The Kultursymposium Weimar is a festival for new networks and ideas. Every two years, the Goethe-Institut invites over five hundred people from all over the world to come together in Weimar to attend the event. Interdisciplinary and diverse, the Kultursymposium Weimar reflects the richness and complexity of global discourses and proposes new ideas for international Seite 4 cultural exchange. Every edition of the festival format treats a new topic: In 2016 it was “The Sharing Game”, in 2019 “Recalculating the Route” on the challenges of our ever more complex world and in 2021 “Generations”.
Natalie Taylor: Foodbank for Pollinators. Seeding for the Future
Edinburgh-based artist Natalie Taylor has seeded a small public site in Weimar with wildflowers to symbolically re-wild it. Closely associated with Goethe and the Classical Period in German culture, the town in the East of Germany is also famous for its UNESCO World Heritage sites including a number of cultivated, historic parks. While the artwork is designed to raise awareness of biodiversity loss and our exploitative relationship to nature, it invites us to consider how we can reimagine and re-shape urban areas and possibly even parks to enter into a harmonious existence with the natural world. But Taylor’s insertion of a small area of wildflowers into the city context is not merely a symbolic act. The flowers will also provide a new habitat for insects in a location flanked by roads and normally covered exclusively by grass.

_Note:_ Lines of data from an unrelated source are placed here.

-- ==== Sys2Proof/Machine/HuffmanStream.lean ====
section
/-! DEFINITION. Sys2Proof/Machine/HuffmanStream.lean: the Huffman stream family (42_huffman_stream.md): HUF_ENCODE,
HUF_DECODE, HUF_META_EMIT, HUF_META_PARSE, HUF_COMPRESS, HUF_DECOMPRESS. -/

namespace Sys2Proof.Machine

/-! ## Serializer -/

/-- R451: `encodeBits(S, CODE)`, defined when every byte has a codeword. -/
def encodeBits (code : Table (Option Codeword)) : List Byte → Option Bits
  | [] => some []
  | b :: rest =>
    match code.lookup b, encodeBits code rest with
    | some c, some bits => some (c ++ bits)
    | _, _ => none

/-- R452, R480, R520: a stream of `n` bits is longer than 2^32 - 1 bits or needs more than `cap` bytes. -/
def streamTooLong (n cap : Nat) : Bool := n > Config.maxStreamBits || ceil8 n > cap

/-- R452: the encoder's loop; `bits` is what it has gathered. -/
def encodeLoop (code : Table (Option Codeword)) (cap : Nat) : List Byte → Bits → Except ErrCode Bits
  | [], bits => .ok bits
  | b :: rest, bits =>
    match code.lookup b with
    | none => .error .symbolNotInTable
    | some c =>
      if streamTooLong (bits ++ c).length cap then .error .outputOverflow
      else encodeLoop code cap rest (bits ++ c)

/-- R452, R480: the successful end of the serializer: the packed stream in DST, its length in HBITS. -/
def storeStream (bits : Bits) (s : State) : State := (s.store s.dstAddr (packBits bits)).setHbits bits.length

/-- R452, after the pre-checks. -/
def hufEncodeBody (s : State) : State :=
  match encodeLoop s.code s.dstCap.toNat (srcBytes s) [] with
  | .error e => failCommand .hufEncode e s
  | .ok bits => ((storeStream bits s).setDst (ceil8 bits.length) bits.length).complete

/-- R452: HUF_ENCODE. -/
def execHufEncode (s : State) : Host.Outcome State Fault Refusal := .next (runChecked .hufEncode hufEncodeBody s)

/-! ## Deserializer -/

/-- R455: the symbol whose codeword is `buf`. -/
def symbolOf (code : Table (Option Codeword)) (buf : Bits) : Option Byte :=
  ((Table.entries code).find? fun e => e.2 == some buf).map (·.1)

/-- R455, R460: the decoder's loop over the bits still to read, with its buffer and output so far. -/
def decodeLoop (code : Table (Option Codeword)) (cap : Nat) : Bits → Bits → List Byte → Except ErrCode (List Byte)
  | [], buf, out => if buf = [] then .ok out else .error .corruptResidual
  | b :: rest, buf, out =>
    match symbolOf code (buf ++ [b]) with
    | none => decodeLoop code cap rest (buf ++ [b]) out
    | some s =>
      if out.length + 1 > cap then .error .outputOverflow
      else decodeLoop code cap rest [] (out ++ [s])

/-- R460, R482: the deserializer's effect on `n` bits of SRC, for command `i`. -/
def decodeStage (i : Instr) (n : Nat) (s : State) : State :=
  match decodeLoop s.code s.dstCap.toNat (s.mem.readBits s.srcAddr.toNat n) [] [] with
  | .error e => failCommand i e s
  | .ok out => ((s.store s.dstAddr out).setDst out.length 0).complete

/-- R460, after the pre-checks. -/
def hufDecodeBody (s : State) : State := decodeStage .hufDecode s.srcLen.toNat s

/-- R460: HUF_DECODE. -/
def execHufDecode (s : State) : Host.Outcome State Fault Refusal := .next (runChecked .hufDecode hufDecodeBody s)

/-! ## The metadata blob -/

/-- G4: the byte '|'. -/
def barByte : Byte := 0x7C

/-- G4: the byte '~'. -/
def tildeByte : Byte := 0x7E

/-- G2: the ASCII digit of a number 0..9. -/
def digitByte (d : Nat) : Byte := BitVec.ofNat 8 (0x30 + d)

/-- The decimal digits of `n`, most significant first; `fuel` exceeds the number of digits. -/
def decimalDigits : Nat → Nat → List Byte
  | 0, _ => []
  | fuel + 1, n => if n < 10 then [digitByte n] else decimalDigits fuel (n / 10) ++ [digitByte (n % 10)]

/-- R11: `dec(n)`. -/
def dec (n : Nat) : List Byte := decimalDigits (n + 1) n

/-- R465: one record: a byte, a decimal number, '|'. -/
def record (c : Byte) (n : Nat) : List Byte := c :: (dec n ++ [barByte])

/-- R466: `emitBlob(F, L)`. -/
def emitBlob (f : Table Word) (len : Nat) : List Byte :=
  (presentEntries f).flatMap (fun e => record e.1 e.2.toNat) ++ record tildeByte len

/-- R467: a digit byte. -/
def isDigit (b : Byte) : Bool := 0x30 ≤ b.toNat && b.toNat ≤ 0x39

/-- R467: the decimal value of a digit string. -/
def decimalValue (ds : List Byte) : Nat := ds.foldl (fun n d => 10 * n + (d.toNat - 0x30)) 0

/-- R467, R468: the number of a record from its digit bytes, when they are a canonical decimal of at most 2^32 - 1. -/
def recordNumber (ds : List Byte) : Option Nat :=
  if ds = [] then none
  else if ds.length > 1 && ds.head? == some 0x30 then none
  else if decimalValue ds > 4294967295 then none
  else some (decimalValue ds)

/-- R467: the parser's loop over the bytes still to read; every round takes at least one byte, which `fuel` bounds. -/
def parseLoop : Nat → List Byte → Table Word → Option (Table Word × Nat)
  | 0, _, _ => none
  | _ + 1, [], _ => none
  | fuel + 1, c :: rest, f =>
    match recordNumber (rest.takeWhile isDigit), rest.dropWhile isDigit with
    | some v, e :: rest' =>
      if e ≠ barByte then none
      else if rest' = [] then (if c = tildeByte then some (f, v) else none)
      else if v = 0 ∨ f.lookup c ≠ 0 then none
      else parseLoop fuel rest' (f.update c (BitVec.ofNat 32 v))
    | _, _ => none

/-- R467: `parseBlob(T)`; `none` is malformed. -/
def parseBlob (t : List Byte) : Option (Table Word × Nat) := parseLoop t.length t (Vector.replicate 256 0)

/-- R470, after the pre-checks. -/
def hufMetaEmitBody (s : State) : State :=
  let blob := emitBlob s.freq s.hbits.toNat
  if blob.length > s.metaLen.toNat then failCommand .hufMetaEmit .outputOverflow s
  else ((s.store s.metaAddr blob).setMetaOut blob.length).complete

/-- R470: HUF_META_EMIT. -/
def execHufMetaEmit (s : State) : Host.Outcome State Fault Refusal := .next (runChecked .hufMetaEmit hufMetaEmitBody s)

/-- R475: FREQ, NSYM and HBITS take the parsed table and length. -/
def installBlob (f : Table Word) (len : Nat) (s : State) : State := (s.setFreq f).setHbits len

/-- R475: what a malformed blob leaves before its error is raised. -/
def installNothing (s : State) : State := installBlob (Vector.replicate 256 0) 0 s

/-- R475, after the pre-checks. -/
def hufMetaParseBody (s : State) : State :=
  match parseBlob (metaBytes s) with
  | none => failCommand .hufMetaParse .metadataMalformed (installNothing s)
  | some (f, len) => (installBlob f len s).complete

/-- R475: HUF_META_PARSE. -/
def execHufMetaParse (s : State) : Host.Outcome State Fault Refusal :=
  .next (runChecked .hufMetaParse hufMetaParseBody s)

/-! ## Composite commands -/

/-- R480 phase 5: the blob, after the stream of `n` bits is written. -/
def compressBlobStage (n : Nat) (s : State) : State :=
  let blob := emitBlob s.freq n
  if blob.length > s.metaLen.toNat then failCommand .hufCompress .outputOverflow s
  else (((s.store s.metaAddr blob).setDst (ceil8 n) n).setMetaOut blob.length).complete

/-- R480 phases 4 and 5, once the tables are those of `bytes`. A byte without a codeword cannot occur (R481); the
branch answers as R452 does. -/
def compressStreamStage (bytes : List Byte) (s : State) : State :=
  match encodeBits s.code bytes with
  | none => failCommand .hufCompress .symbolNotInTable s
  | some bits =>
    if streamTooLong bits.length s.dstCap.toNat then failCommand .hufCompress .outputOverflow s
    else compressBlobStage bits.length (storeStream bits s)

/-- R480, after the pre-checks. -/
def hufCompressBody (s : State) : State :=
  compressStreamStage (srcBytes s) (codegenStage (buildStage (s.setFreq (freqOf (srcBytes s)))))

/-- R480: HUF_COMPRESS. -/
def execHufCompress (s : State) : Host.Outcome State Fault Refusal := .next (runChecked .hufCompress hufCompressBody s)

/-- R482 phases 2 to 5, once the blob's table and length `len` are installed. -/
def decompressStage (len : Nat) (s : State) : State :=
  if len > 8 * s.srcLen.toNat then failCommand .hufDecompress .streamTruncated s
  else decodeStage .hufDecompress len (codegenStage (buildStage s))

/-- R482, after the pre-checks. -/
def hufDecompressBody (s : State) : State :=
  match parseBlob (metaBytes s) with
  | none => failCommand .hufDecompress .metadataMalformed (installNothing s)
  | some (f, len) => decompressStage len (installBlob f len s)

/-- R482: HUF_DECOMPRESS. -/
def execHufDecompress (s : State) : Host.Outcome State Fault Refusal :=
  .next (runChecked .hufDecompress hufDecompressBody s)

end Sys2Proof.Machine
end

With her artwork, Taylor not only reacts to the wider climate and ecological emergency we are facing, but also specifically to a 2017 report, the re-analysis of the so-called 2013 Krefeld study, that states a 75% loss in insect biomass over 27 years (1989 – 2016) in selected areas that were already protected nature areas. Millions of insect “foodbanks” are needed and we can create them in more places than we think. Taylor’s flower bed spells out the word REWILD and is a call for action.
The first context for this project was the Kultursymposium Weimar 2021 organised by the Goethe-Institut in Germany (16 - 17 June 2021). The main theme of the 2021 edition of this biennial event was “Generations” and Natalie Taylor’s project has been conceived very much in the spirit of this thematic focus. The plan for the urban wild flower bed harks back to the experience and knowledge of past generations and suggests a template for how present and future generations can find a more harmonious co-existence with nature on a daily basis and also in our built environment. The second setting for the "Rewild" project will be Prince's Gardens in SW7 2PH, London from July 23rd on.
Natalie Taylor
Natalie Taylor is an artist, designer, gardener, activist and mother using tools of visual communication to challenge our harmful relationship to plants and by extension all of nature. Using research based methods and responding to many scientific reports in recent years she has addressed ecological subjects in a visually arresting and sometimes light-hearted way. Recently included in Royal Scottish Academy and Palace of Holyrood House Visitor Centre exhibitions, she has also been part of award winning teams for creative urban regeneration projects in Edinburgh.
Acknowledging the digital framework of this year's edition of the Kultursymposium Weimar, we have commissioned another work to respond to Natalie Taylor’s artwork Foodbank for Pollinators. Seeding for the Future in a digital format. Winning a competition among students of the Bauhaus-University Weimar, artist and filmmaker Ann-Kristin Jakubek has produced an artwork that will explore what Natalie Taylor seeks to stop - our growing detachment from nature.
While Taylor’s work consists of a physical site in Weimar and proposes a countermeasure to biodiversity loss in our natural environment. Jakubek uses a video format to explore how the digital has been shaping our relation to nature, its representation and experience by humans. Drawing on art forms and genres like performance, fashion, spatial sound, documentary, and music video she develops a narrative of human alienation from nature and absorption into the digital. In her work, the natural world becomes increasingly mechanised, deformed and abstracted, emulating computer generated images produced through the employment of drone photography and machine learning in the form of generative adversarial network (GAN) technology.
Ann-Kristin Jakubek has worked with fellow students of diverse expertise to produce her video, which in a further rendition is ultimately intended for a fulldome/planetarium immersive projection. A Toothless Grin was presented as a video artwork during the Kultursymposium Weimar (16 – 17 June 2021) and thus, found its congenial context in this two-day online event, which due to the COVID-19 pandemic has been conceived in a digital format. The short film is still available on Youtube.
Ann-Kristin Jakubek is a young, award-winning media artist and film director, specialising in cinematic
moving image and virtual world building. Guided by her background in art direction, branding and film-making at the Amsterdam Fashion Institute, Kristin experiments with new media forms of storytelling, centred around immersive, digital moving-image formats. At the Bauhaus-Universität Weimar, she currently explores avenues to further enhance her visual storytelling by bringing both, virtual and sculptural forms of ‘worldbuilding’ together.